**Instructions for the task:**
Use the entries below and reproduce exactly the lines from the one containing "MOVED bits. -/" down to the one containing "i := stringLeaf", both of them included.

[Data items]
▬▬▬
/-- ELECTION_CLOSE: when all 2K Kojors are HEALTHY, or 400 ms after the first HEALTHY HELLO; the lowest HEALTHY rank leads (R421). -/
def execElectionClose (s : State) : Res :=
  let hs := healthyRanks s
  let late := match s.disc.firstHealthy with
    | some t => decide (t + 400000000 ≤ s.clk.up)
    | none => false
  .next (if s.disc.site.isNone ∨ s.disc.closed ∨ s.disc.excl ∨ s.disc.joining ∨ joinsReady s ∨ 5 < s.disc.phase ∨ s.disc.phase < 2 then s
    else if (List.range (2 * (site s).k)).all (fun r => decide (r ∈ hs)) || late then
      match hs.head? with
      | none => s
      | some r =>
        let s := setDisc s { s.disc with closed := true, lead := r, phase := if s.disc.attached then 6 else s.disc.phase }
        if r = myRank s then becomeLead s 1 else s
    else s)

/-! Sweeps and their merging (R422 to R425). -/

/-- A counted string of a SURVEY (R422). -/
def surveyCounts (x : SurveyStr) : Bool := x.ready && x.ident.isSome

/-- A SURVEY without its MOVED bits. -/
def unmoved (l : List SurveyStr) : List SurveyStr := l.map fun x => { x with moved := false }

/-- Whether the sweep sees a change (R423). -/
def seesChange (s : State) : Bool :=
  let a := s.disc.surveys
  let b := s.disc.prevSurveys
  a.any (fun x => x.2.any (·.moved))
    || a.any (fun x => match b.find x.1 with
        | some l => unmoved x.2 != unmoved l
        | none => true)
    || b.any fun x => (a.find x.1).isNone

/-- The strings of one SURVEY that differ from the one before, or carry MOVED (R423). -/
def unsettledOf (prev : Option (List SurveyStr)) (l : List SurveyStr) : List Nat :=
  (l.filter fun x => x.moved || (match prev with
    | some p => !(p.any fun y => { y with moved := false } == { x with moved := false })
    | none => true)).map (·.n)

/-- The value held most often; of equals the lower. -/
def most (l : List Nat) : Option Nat :=
  l.eraseDups.foldl (fun b x => match b with
    | none => some x
    | some y =>
      let cx := l.count x
      let cy := l.count y
      if cy < cx ∨ (cx = cy ∧ x < y) then some x else some y) none

/-- A counted string as the lead merges it: rank, string, leaf index, b, identity. -/
structure Counted where
  rank : Nat
  n : Nat
  i : Nat
  b : Nat
  ident : Nat
deriving DecidableEq, Repr

/-- The counted strings of the final SURVEYs, without the unsettled. -/
def countedOf (s : State) (settle : Bool) : List Counted :=
  s.disc.surveys.flatMap fun x =>
    let no := if settle then unsettledOf (s.disc.prevSurveys.find x.1) x.2 else []
    (x.2.filter fun y => surveyCounts y && decide (y.n ∉ no)).map fun y =>
      { rank := x.1, n := y.n, i := stringLeaf s y.n, b := y.b, ident := (y.ident.getD 0).toNat }

/-- Whether a counted string agrees with the choice of its identity and of its leaf index (R424). -/
def agrees (l : List Counted) (c : Counted) : Bool :=
  most ((l.filter (·.ident == c.ident)).map (·.i)) == some c.i && most ((l.filter (·.i == c.i)).map (·.ident)) == some c.ident

/-- The leaf presence: index, identity, settled strings (R424). -/
def presenceOf (l : List Counted) : List (Nat × W64 × Nat) :=
  let ok := l.filter (agrees l)
  (sortNat (ok.map (·.i)).eraseDups).map fun i =>
    let m := ok.filter (·.i == i)
    (i, BitVec.ofNat 64 ((m.head?.map (·.ident)).getD 0), ((m.map (·.b)).eraseDups.map fun b => 2 ^ (b % 32)).sum)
▬▬▬
**Exercise result:**
/-- A SURVEY without its MOVED bits. -/
def unmoved (l : List SurveyStr) : List SurveyStr := l.map fun x => { x with moved := false }

/-- Whether the sweep sees a change (R423). -/
def seesChange (s : State) : Bool :=
  let a := s.disc.surveys
  let b := s.disc.prevSurveys
  a.any (fun x => x.2.any (·.moved))
    || a.any (fun x => match b.find x.1 with
        | some l => unmoved x.2 != unmoved l
        | none => true)
    || b.any fun x => (a.find x.1).isNone

/-- The strings of one SURVEY that differ from the one before, or carry MOVED (R423). -/
def unsettledOf (prev : Option (List SurveyStr)) (l : List SurveyStr) : List Nat :=
  (l.filter fun x => x.moved || (match prev with
    | some p => !(p.any fun y => { y with moved := false } == { x with moved := false })
    | none => true)).map (·.n)

/-- The value held most often; of equals the lower. -/
def most (l : List Nat) : Option Nat :=
  l.eraseDups.foldl (fun b x => match b with
    | none => some x
    | some y =>
      let cx := l.count x
      let cy := l.count y
      if cy < cx ∨ (cx = cy ∧ x < y) then some x else some y) none

/-- A counted string as the lead merges it: rank, string, leaf index, b, identity. -/
structure Counted where
  rank : Nat
  n : Nat
  i : Nat
  b : Nat
  ident : Nat
deriving DecidableEq, Repr

/-- The counted strings of the final SURVEYs, without the unsettled. -/
def countedOf (s : State) (settle : Bool) : List Counted :=
  s.disc.surveys.flatMap fun x =>
    let no := if settle then unsettledOf (s.disc.prevSurveys.find x.1) x.2 else []
    (x.2.filter fun y => surveyCounts y && decide (y.n ∉ no)).map fun y =>
      { rank := x.1, n := y.n, i := stringLeaf s y.n, b := y.b, ident := (y.ident.getD 0).toNat }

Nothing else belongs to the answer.